Ainda o Cádiz-Valência não terminara e os Twitter dos visitantes escreveu esta mensagem, publicou-a e assinalou-a, com o garrafal possível da dita rede social, com um reforço: "NÃO AO RACISMO". O jogo estava a acontecer, mas sem um jogador em campo, Mouctar Diakhaby.

Ele é francês, tem a pele negra e este domingo, durante a primeira parte do Cádiz-Valência, pegou-se com Juan Cala, espanhol e branco de pele. Houve uma espécie de escaramuça, uma discussão acesa que fez Diakhaby abandonar o relvado por, alegadamente, Cala lhe ter dirigido palavras racistas.

Primeiro, os restantes jogadores do Valência também saíram de campo, acompanhando o francês. Os futebolistas do Cádiz fizeram o mesmo. Depois, todos regressariam salvo Diakhaby, que minutos volvidos estava a assistir ao jogo na bancada do estádio Ramón Carranza.

No imediato e sem oportunidade de serem ouvidas explicações, a alegada vítima de racismo, portanto, era a única pessoa prejudicada em termos práticos. Ao intervalo, Juan Cala também seria substituído e o Valência escreveu outra mensagem nas redes sociais: "O jogador, que recebeu um insulto racista, pediu aos seus companheiros para regressarem ao campo e lutarem".

ROMAN RIOS/Lusa

No final, consumada a derrota (1-2) do Valência, o capitão Juan Gayá explicou na flash-interview o retorno da equipa ao campo: "O Diakhaby disse-nos que o Cala lhe disse um insulto racista. Voltámos ao campo porque eles nos podiam tirar os três pontos e o nosso companheiro autorizou-nos a sair. Caso contrário, não o teríamos feito. O Diakhaby está magoado, não vou dizer aqui o insulto".

Gayá não disse, também, quem são os "eles".

Juan Cala negou ter proferido qualquer insulto racista quando chegou ao balneário, ao intervalo, e foi questionado sobre o episódio, noticiou a rádio "Cadena Cope".

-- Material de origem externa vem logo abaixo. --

/-- Loading twice writes what is there already. -/
theorem loadedMemory_idem {program : List Byte} {m : Memory} (h : m.wf = true) (hlen : program.length ≤ 0x2000) :
    loadedMemory program (loadedMemory program m) = loadedMemory program m := by
  have hwf := loadedMemory_wf h program
  refine Memory.wf_ext (loadedMemory_wf hwf program) hwf fun addr => ?_
  by_cases ha : addr < 0xE000 ∨ 0xE000 + program.length ≤ addr
  · exact loadedMemory_read_outside hwf ha
  · have hk : addr - 0xE000 < program.length := by omega
    have hread {m : Memory} (hm : m.Holds Config.origin.toNat program) : m.read addr = program[addr - 0xE000] := by
      rw [← hm _ hk, show Config.origin.toNat = 0xE000 from rfl, Nat.add_sub_cancel' (by omega)]
    rw [hread (loadedMemory_holds hwf hlen), hread (loadedMemory_holds h hlen)]

theorem hostLoad_of_loadable {program : List Byte} {s : State} (h : s.run = .idle) (hlen : program.length ≤ 0x2000) :
    hostLoad program s = .next ((s.setMem (loadedMemory program s.mem)).setPc Config.origin) := by
  have hfit : Config.origin.toNat + program.length ≤ Config.memExtent := show 0xE000 + program.length ≤ 65536 by omega
  rw [hostLoad, whenIdle_of_idle h, if_pos (loadable_iff.mpr hlen), loadBytes_eq_placeBytes _ hfit]
  rfl

theorem hostLoad_of_not_loadable {program : List Byte} {s : State} (h : s.run = .idle)
    (hlen : 0x2000 < program.length) : hostLoad program s = .refused .loadTooLong := by
  rw [hostLoad, whenIdle_of_idle h, if_neg (by rw [loadable_iff]; omega)]

/-- Where Load answers, it was idle, the program fits, and the answer is the loaded state. -/
theorem hostLoad_next_iff {program : List Byte} {s t : State} :
    hostLoad program s = .next t ↔ s.run = .idle ∧ program.length ≤ 0x2000 ∧
      t = (s.setMem (loadedMemory program s.mem)).setPc Config.origin := by
  constructor
  · intro h
    obtain ⟨hidle, -⟩ := whenIdle_next h
    by_cases hlen : program.length ≤ 0x2000
    · exact ⟨hidle, hlen, Host.Outcome.next.inj (h.symm.trans (hostLoad_of_loadable hidle hlen))⟩
    · rw [hostLoad_of_not_loadable hidle (Nat.lt_of_not_le hlen)] at h
      cases h
  · rintro ⟨hidle, hlen, rfl⟩
    exact hostLoad_of_loadable hidle hlen

/-- Settles O53: Load's equation, what the loaded memory reads as, and the refusal. -/
theorem loadWritesExactlyTheProgram : Obligations.LoadWritesExactlyTheProgram := by
  unfold Obligations.LoadWritesExactlyTheProgram
  refine fun program s hidle hwf => ⟨fun hlen => ?_, hostLoad_of_not_loadable hidle⟩
  exact ⟨_, hostLoad_of_loadable hidle hlen, loadedMemory_holds hwf hlen,
    fun addr ha => loadedMemory_read_outside hwf ha, rfl, rfl, rfl, rfl, hidle⟩

/-- Settles O54: a second Load writes what is there already, and Load and Reset write different fields but for PC,
which both set to the origin. -/
theorem loadIsIdempotentAndCommutesWithReset : Obligations.LoadIsIdempotentAndCommutesWithReset := by
  unfold Obligations.LoadIsIdempotentAndCommutesWithReset
  intro program s t hwf h
  obtain ⟨hidle, hlen, rfl⟩ := hostLoad_next_iff.mp h
  refine ⟨hostLoad_next_iff.mpr ⟨hidle, hlen, ?_⟩, _, _, _, hostReset_of_idle hidle, hostReset_of_idle hidle,
    hostLoad_of_loadable hidle hlen, rfl⟩
  exact State.ext_fields rfl rfl rfl rfl (loadedMemory_idem hwf hlen).symm rfl

theorem hostPoke_of_idle {s : State} (h : s.run = .idle) (addr : Word) (v : Byte) :
    hostPoke addr v s = .next (s.setMem (s.mem.write addr.toNat v)) := by
  rw [hostPoke, whenIdle_of_idle h, memWrite_eq]

theorem hostSetReg_of_idle {s : State} (h : s.run = .idle) (w : RegWrite) : hostSetReg w s = .next (w.apply s) := by
  rw [hostSetReg, whenIdle_of_idle h]

/-- Settles O55: Poke's write is read back alone, and SetReg's equation for each register. -/
theorem pokeAndSetRegWriteOnePlace : Obligations.PokeAndSetRegWriteOnePlace := by
  unfold Obligations.PokeAndSetRegWriteOnePlace
  intro s hidle hwf
  refine ⟨fun addr b => ⟨_, hostPoke_of_idle hidle addr b, ?_, fun addr' hne => ?_, rfl, rfl, rfl, rfl, rfl⟩,
    fun v => hostSetReg_of_idle hidle (.a v), fun v => hostSetReg_of_idle hidle (.x v),
    fun v => hostSetReg_of_idle hidle (.ccr v), fun v => hostSetReg_of_idle hidle (.pc v)⟩
  · exact (Memory.read_write hwf _ _ _).trans (if_pos rfl)
  · exact (Memory.read_write hwf _ _ _).trans (if_neg hne.symm)

/-- No operation but Construct acts when RUN is not Idle (R114). -/
theorem perform_of_not_idle {s : State} (h : s.run ≠ .idle) {op : HostOp} (hop : op ≠ .construct) :
    op.perform s = .refused .hostNotIdle := by
  cases op with
  | construct => exact absurd rfl hop
  | reset | load | poke | setReg => exact whenIdle_of_not_idle h _
  | run => exact hostRun_of_not_idle h

/-- Settles O56: every operation but Construct asks for RUN Idle, Observe for RUN not Running; each pair of the list
is a flag and its mask. -/
theorem hostActsOnlyWhenIdle : Obligations.HostActsOnlyWhenIdle := by
  unfold Obligations.HostActsOnlyWhenIdle
  intro s
  refine ⟨fun h op hop => perform_of_not_idle h hop, rfl, fun p => by simp [hostObserve], fun h f mask hmem => ?_⟩
  have masks : ∀ pair ∈ [(Flag.c, 0x01#8), (.v, 0x02#8), (.z, 0x04#8), (.n, 0x08#8), (.i, 0x10#8), (.h, 0x20#8),
      (.x, 0x40#8), (.s, 0x80#8)], pair.1.mask = pair.2 := by decide
  obtain rfl : f.mask = mask := masks (f, mask) hmem
  rw [hostObserve, if_neg h, Probe.reading, flagSet]

/-- A run keeps the invariant, as its Steps do. -/
theorem Runs.inv {s t : State} (h : Runs s t) (hs : s.inv = true) : t.inv = true :=
  h.keeps (P := fun u => u.inv = true) (fun hrun hinv hres => step_inv hinv (step_next_iff.mpr ⟨hrun, hres⟩)) hs

/-- An idle state of canonical memory has the invariant. -/
theorem State.inv_of_idle {s : State} (hwf : s.mem.wf = true) (h : s.run = .idle) : s.inv = true :=
  s.inv_iff.mpr ⟨hwf, State.latchOk_of_not_faulted (.inl h)⟩

/-- SetReg writes neither memory nor RUN. -/
theorem RegWrite.apply_mem_run (w : RegWrite) (s : State) : (w.apply s).mem = s.mem ∧ (w.apply s).run = s.run := by
  cases w <;> exact ⟨rfl, rfl⟩

/-- Settles O59: the writing operations leave an idle state of canonical memory, and a run keeps the invariant from
the state that starts it. -/
theorem hostOperationsKeepInvariant : Obligations.HostOperationsKeepInvariant := by
  unfold Obligations.HostOperationsKeepInvariant
  intro op s t hs h
  obtain ⟨hwf, -⟩ := s.inv_iff.mp hs
  cases op with
  | construct => cases h; rfl
  | reset =>
    obtain ⟨hidle, rfl⟩ := hostReset_next_iff.mp h
    exact State.inv_of_idle hwf hidle
  | load program =>
    obtain ⟨hidle, -, rfl⟩ := hostLoad_next_iff.mp h
    exact State.inv_of_idle (loadedMemory_wf hwf program) hidle
  | poke addr v =>
    obtain ⟨hidle, -⟩ := whenIdle_next h
    obtain rfl := Host.Outcome.next.inj ((hostPoke_of_idle hidle addr v).symm.trans h)
    exact State.inv_of_idle (Memory.wf_write hwf (addr_lt_memExtent addr) v) hidle
  | setReg w =>
    obtain ⟨hidle, -⟩ := whenIdle_next h
    obtain rfl := Host.Outcome.next.inj ((hostSetReg_of_idle hidle w).symm.trans h)
    obtain ⟨hmem, hrun⟩ := w.apply_mem_run s
    exact State.inv_of_idle (hmem ▸ hwf) (hrun.trans hidle)
  | run =>
    obtain ⟨hidle, hruns⟩ := hostRun_next_iff.mp h
    exact hruns.inv ((s.setRun .running).inv_iff.mpr ⟨hwf, State.latchOk_of_not_faulted (.inr rfl)⟩)

end Sys2Proof.Machine

/-! ## Launch premises (70_reset_and_hazards.md sections 2 and 6) -/

namespace Sys2Proof.Machine

/-- Two memories hold one program at `addr` that ends within its own bytes, and agree on every direct-page byte it
reads. -/
def SameProgram (addr : Nat) (m m' : Memory) : Prop :=
  ∃ program, endsWithin program = true ∧ m.Holds addr program ∧ m'.Holds addr program ∧
    ∀ dd ∈ directOffsets program, m'.read dd.toNat = m.read dd.toNat

/-- A program that ends within its own bytes has a first byte. -/
theorem exists_cons_of_endsWithin {program : List Byte} (h : endsWithin program = true) :
    ∃ opcode rest, program = opcode :: rest := by
  cases program with
  | nil => cases h
  | cons opcode rest => exact ⟨opcode, rest, rfl⟩

theorem SameProgram.read_opcode {addr : Nat} {m m' : Memory} (h : SameProgram addr m m') :
    m'.read addr = m.read addr := by
  obtain ⟨program, hends, hholds, hholds', -⟩ := h
  obtain ⟨opcode, rest, rfl⟩ := exists_cons_of_endsWithin hends
  exact (Memory.holds_cons.mp hholds').1.trans (Memory.holds_cons.mp hholds).1.symm

/-- At an opcode with an operand both memories hold the operand, agree on the byte it names, and hold the same program
after it. -/
theorem SameProgram.oneOperand {addr : Nat} {m m' : Memory} {o : OperandOpcode} (h : SameProgram addr m m')
    (hop : classifyOpcode (m.read addr) = .oneOperand o) :
    m'.read (addr + 1) = m.read (addr + 1) ∧
      (∀ dd ∈ directOffset (o.withOperand (m.read (addr + 1))), m'.read dd.toNat = m.read dd.toNat) ∧
      SameProgram (addr + 2) m m' := by
  obtain ⟨program, hends, hholds, hholds', hdir⟩ := h
  obtain ⟨opcode, tail, rfl⟩ := exists_cons_of_endsWithin hends
  obtain ⟨rfl, htail⟩ := Memory.holds_cons.mp hholds
  obtain ⟨-, htail'⟩ := Memory.holds_cons.mp hholds'
  obtain ⟨d, rest, rfl, hends'⟩ := endsWithin_oneOperand hop hends
  obtain ⟨rfl, hrest⟩ := Memory.holds_cons.mp htail
  obtain ⟨hd, hrest'⟩ := Memory.holds_cons.mp htail'
  rw [directOffsets_oneOperand hop, List.forall_mem_append] at hdir
  obtain ⟨hown, hlater⟩ := hdir
  exact ⟨hd, fun dd hdd => hown dd (Option.mem_toList.mpr hdd), rest, hends', hrest, hrest', hlater⟩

Ainda a partida não tinha acabado e o diário "As", citando o seu analista de arbitragem, Iturralde González, informava que, de acordo com os regulamentos da La Liga, a partida só pode ser suspensa devido a insultos racistas caso o árbitro, de facto, os ouça.

Nos últimos quatro meses, este é o terceiro episódio com semelhantes moldes mediáticos a acontecer no futebol europeu: em março, num jogo da Liga Europa, Glen Kamara, do Glasgow Rangers, queixou-se de ter sido alvo de um insulto racista de Ondrej Kudela, do Slavia de Praga; em dezembro, Pierre Webó, adjunto do Istambul Basaksehir, acusou o árbitro romeno Sebastian Coltescu de lhe dirigir palavras racistas durante o encontro com o Paris Saint-Germain, da Liga dos Campeões.